Search the material below for the string "issued" and extract each line that has it.

----

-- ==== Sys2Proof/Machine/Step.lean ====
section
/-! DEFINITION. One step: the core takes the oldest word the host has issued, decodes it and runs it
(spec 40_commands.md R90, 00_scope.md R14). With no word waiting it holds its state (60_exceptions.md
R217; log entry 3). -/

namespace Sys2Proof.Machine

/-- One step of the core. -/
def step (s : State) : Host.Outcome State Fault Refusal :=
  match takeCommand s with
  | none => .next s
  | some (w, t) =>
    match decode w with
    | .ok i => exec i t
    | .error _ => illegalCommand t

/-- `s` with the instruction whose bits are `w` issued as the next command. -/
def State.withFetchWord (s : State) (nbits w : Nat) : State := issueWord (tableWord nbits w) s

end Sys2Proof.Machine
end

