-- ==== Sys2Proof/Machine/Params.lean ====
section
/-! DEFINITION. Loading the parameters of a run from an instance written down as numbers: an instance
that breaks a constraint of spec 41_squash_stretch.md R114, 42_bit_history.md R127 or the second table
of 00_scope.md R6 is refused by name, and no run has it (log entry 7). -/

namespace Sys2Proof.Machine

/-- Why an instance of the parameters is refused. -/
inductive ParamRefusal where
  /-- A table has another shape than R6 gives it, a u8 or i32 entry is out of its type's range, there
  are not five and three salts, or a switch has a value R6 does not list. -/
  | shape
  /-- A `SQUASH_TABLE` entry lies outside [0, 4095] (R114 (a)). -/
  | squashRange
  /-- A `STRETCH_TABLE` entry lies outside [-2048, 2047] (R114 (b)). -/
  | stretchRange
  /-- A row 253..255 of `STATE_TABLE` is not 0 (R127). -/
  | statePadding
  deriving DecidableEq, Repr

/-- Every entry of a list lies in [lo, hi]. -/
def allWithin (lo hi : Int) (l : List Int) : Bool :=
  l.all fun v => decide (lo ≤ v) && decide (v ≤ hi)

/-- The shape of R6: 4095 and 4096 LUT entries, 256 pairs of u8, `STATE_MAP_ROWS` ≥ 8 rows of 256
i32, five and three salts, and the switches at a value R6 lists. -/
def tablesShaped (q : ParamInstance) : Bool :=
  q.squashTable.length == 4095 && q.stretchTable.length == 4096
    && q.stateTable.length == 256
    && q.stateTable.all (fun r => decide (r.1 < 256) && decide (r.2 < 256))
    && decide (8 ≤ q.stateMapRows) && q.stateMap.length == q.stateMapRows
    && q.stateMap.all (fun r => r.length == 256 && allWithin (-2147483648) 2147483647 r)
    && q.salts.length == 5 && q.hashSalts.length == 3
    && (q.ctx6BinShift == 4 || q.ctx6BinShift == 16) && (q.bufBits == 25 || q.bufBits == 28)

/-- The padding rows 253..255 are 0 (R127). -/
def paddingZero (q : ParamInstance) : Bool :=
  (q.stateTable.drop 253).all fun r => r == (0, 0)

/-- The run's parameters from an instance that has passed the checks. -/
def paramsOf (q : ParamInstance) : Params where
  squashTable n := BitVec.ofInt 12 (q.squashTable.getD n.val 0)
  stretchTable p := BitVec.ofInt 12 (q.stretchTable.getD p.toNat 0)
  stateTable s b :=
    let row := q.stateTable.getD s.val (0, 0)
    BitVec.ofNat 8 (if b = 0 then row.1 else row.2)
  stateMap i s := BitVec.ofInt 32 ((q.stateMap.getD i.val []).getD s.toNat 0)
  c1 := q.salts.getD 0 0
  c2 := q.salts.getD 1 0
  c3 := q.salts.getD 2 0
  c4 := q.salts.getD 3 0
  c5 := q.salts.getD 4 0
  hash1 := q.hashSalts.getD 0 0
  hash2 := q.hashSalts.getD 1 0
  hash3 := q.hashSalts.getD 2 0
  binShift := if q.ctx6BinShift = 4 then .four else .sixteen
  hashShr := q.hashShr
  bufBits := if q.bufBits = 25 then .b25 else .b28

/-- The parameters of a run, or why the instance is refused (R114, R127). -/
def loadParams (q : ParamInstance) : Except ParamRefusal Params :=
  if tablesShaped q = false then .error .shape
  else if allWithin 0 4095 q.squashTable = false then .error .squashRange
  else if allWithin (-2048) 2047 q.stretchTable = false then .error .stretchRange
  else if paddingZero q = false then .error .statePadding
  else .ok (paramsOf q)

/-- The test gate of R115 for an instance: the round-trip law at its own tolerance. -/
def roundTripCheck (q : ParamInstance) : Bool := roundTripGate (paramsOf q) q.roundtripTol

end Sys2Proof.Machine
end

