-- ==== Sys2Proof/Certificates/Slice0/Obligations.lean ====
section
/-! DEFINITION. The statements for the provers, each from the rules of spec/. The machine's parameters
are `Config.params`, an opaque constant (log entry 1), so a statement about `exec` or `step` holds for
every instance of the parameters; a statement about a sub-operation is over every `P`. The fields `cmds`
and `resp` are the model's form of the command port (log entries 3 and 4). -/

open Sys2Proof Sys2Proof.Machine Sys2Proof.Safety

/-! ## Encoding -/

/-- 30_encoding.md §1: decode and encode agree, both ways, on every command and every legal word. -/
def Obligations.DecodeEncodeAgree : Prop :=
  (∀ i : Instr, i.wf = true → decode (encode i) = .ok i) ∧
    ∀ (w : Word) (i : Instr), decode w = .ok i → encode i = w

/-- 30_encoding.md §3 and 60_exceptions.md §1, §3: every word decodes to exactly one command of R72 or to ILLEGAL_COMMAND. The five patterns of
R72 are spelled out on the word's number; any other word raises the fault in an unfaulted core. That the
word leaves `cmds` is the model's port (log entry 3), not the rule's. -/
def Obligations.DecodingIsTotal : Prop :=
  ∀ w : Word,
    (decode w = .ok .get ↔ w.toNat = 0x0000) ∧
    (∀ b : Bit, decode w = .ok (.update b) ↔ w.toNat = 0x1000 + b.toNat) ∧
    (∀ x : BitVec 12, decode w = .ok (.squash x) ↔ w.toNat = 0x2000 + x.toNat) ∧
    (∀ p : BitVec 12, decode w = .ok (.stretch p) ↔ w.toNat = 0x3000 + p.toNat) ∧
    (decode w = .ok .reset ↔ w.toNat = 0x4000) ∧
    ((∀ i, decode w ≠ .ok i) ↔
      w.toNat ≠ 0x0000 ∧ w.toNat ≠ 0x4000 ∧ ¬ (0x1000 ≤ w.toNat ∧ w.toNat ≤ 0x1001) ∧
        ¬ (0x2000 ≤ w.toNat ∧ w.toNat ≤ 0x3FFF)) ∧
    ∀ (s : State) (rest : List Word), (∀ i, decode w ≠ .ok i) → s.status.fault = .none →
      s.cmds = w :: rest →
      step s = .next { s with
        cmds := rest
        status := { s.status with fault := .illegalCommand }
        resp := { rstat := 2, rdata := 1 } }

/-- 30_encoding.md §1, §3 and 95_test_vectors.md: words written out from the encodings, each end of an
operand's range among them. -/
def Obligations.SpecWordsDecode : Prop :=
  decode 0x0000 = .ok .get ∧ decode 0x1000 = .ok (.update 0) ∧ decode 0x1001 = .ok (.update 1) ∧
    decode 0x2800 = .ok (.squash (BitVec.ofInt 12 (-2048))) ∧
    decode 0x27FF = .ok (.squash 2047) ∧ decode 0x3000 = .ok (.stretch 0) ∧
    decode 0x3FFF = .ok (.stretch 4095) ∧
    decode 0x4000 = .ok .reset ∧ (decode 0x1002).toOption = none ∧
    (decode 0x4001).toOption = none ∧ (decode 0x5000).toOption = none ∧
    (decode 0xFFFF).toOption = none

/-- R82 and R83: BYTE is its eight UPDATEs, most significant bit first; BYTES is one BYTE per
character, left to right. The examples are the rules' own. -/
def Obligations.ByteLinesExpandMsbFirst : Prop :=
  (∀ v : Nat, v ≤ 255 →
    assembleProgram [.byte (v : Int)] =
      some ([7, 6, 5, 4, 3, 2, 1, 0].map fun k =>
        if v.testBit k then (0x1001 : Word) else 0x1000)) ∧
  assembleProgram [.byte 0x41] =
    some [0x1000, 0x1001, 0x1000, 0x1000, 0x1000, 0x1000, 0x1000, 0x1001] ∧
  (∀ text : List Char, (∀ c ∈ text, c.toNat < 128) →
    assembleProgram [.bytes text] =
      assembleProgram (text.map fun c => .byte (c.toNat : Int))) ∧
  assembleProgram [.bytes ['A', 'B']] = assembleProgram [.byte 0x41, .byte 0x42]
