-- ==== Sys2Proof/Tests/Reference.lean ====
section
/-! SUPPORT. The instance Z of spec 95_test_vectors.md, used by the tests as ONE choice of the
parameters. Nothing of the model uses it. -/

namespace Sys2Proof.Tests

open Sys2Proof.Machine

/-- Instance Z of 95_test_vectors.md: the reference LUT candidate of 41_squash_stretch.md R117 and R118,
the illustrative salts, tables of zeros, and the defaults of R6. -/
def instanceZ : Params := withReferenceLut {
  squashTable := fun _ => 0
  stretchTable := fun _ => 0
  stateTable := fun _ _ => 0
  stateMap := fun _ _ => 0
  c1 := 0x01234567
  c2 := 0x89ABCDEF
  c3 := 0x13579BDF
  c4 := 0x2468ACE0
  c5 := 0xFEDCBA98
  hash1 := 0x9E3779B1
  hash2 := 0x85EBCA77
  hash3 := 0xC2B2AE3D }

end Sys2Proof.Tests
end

----

[Problem solution]
/-! DEFINITION. One step: the core takes the oldest word the host has issued, decodes it and runs it
/-- `s` with the instruction whose bits are `w` issued as the next command. -/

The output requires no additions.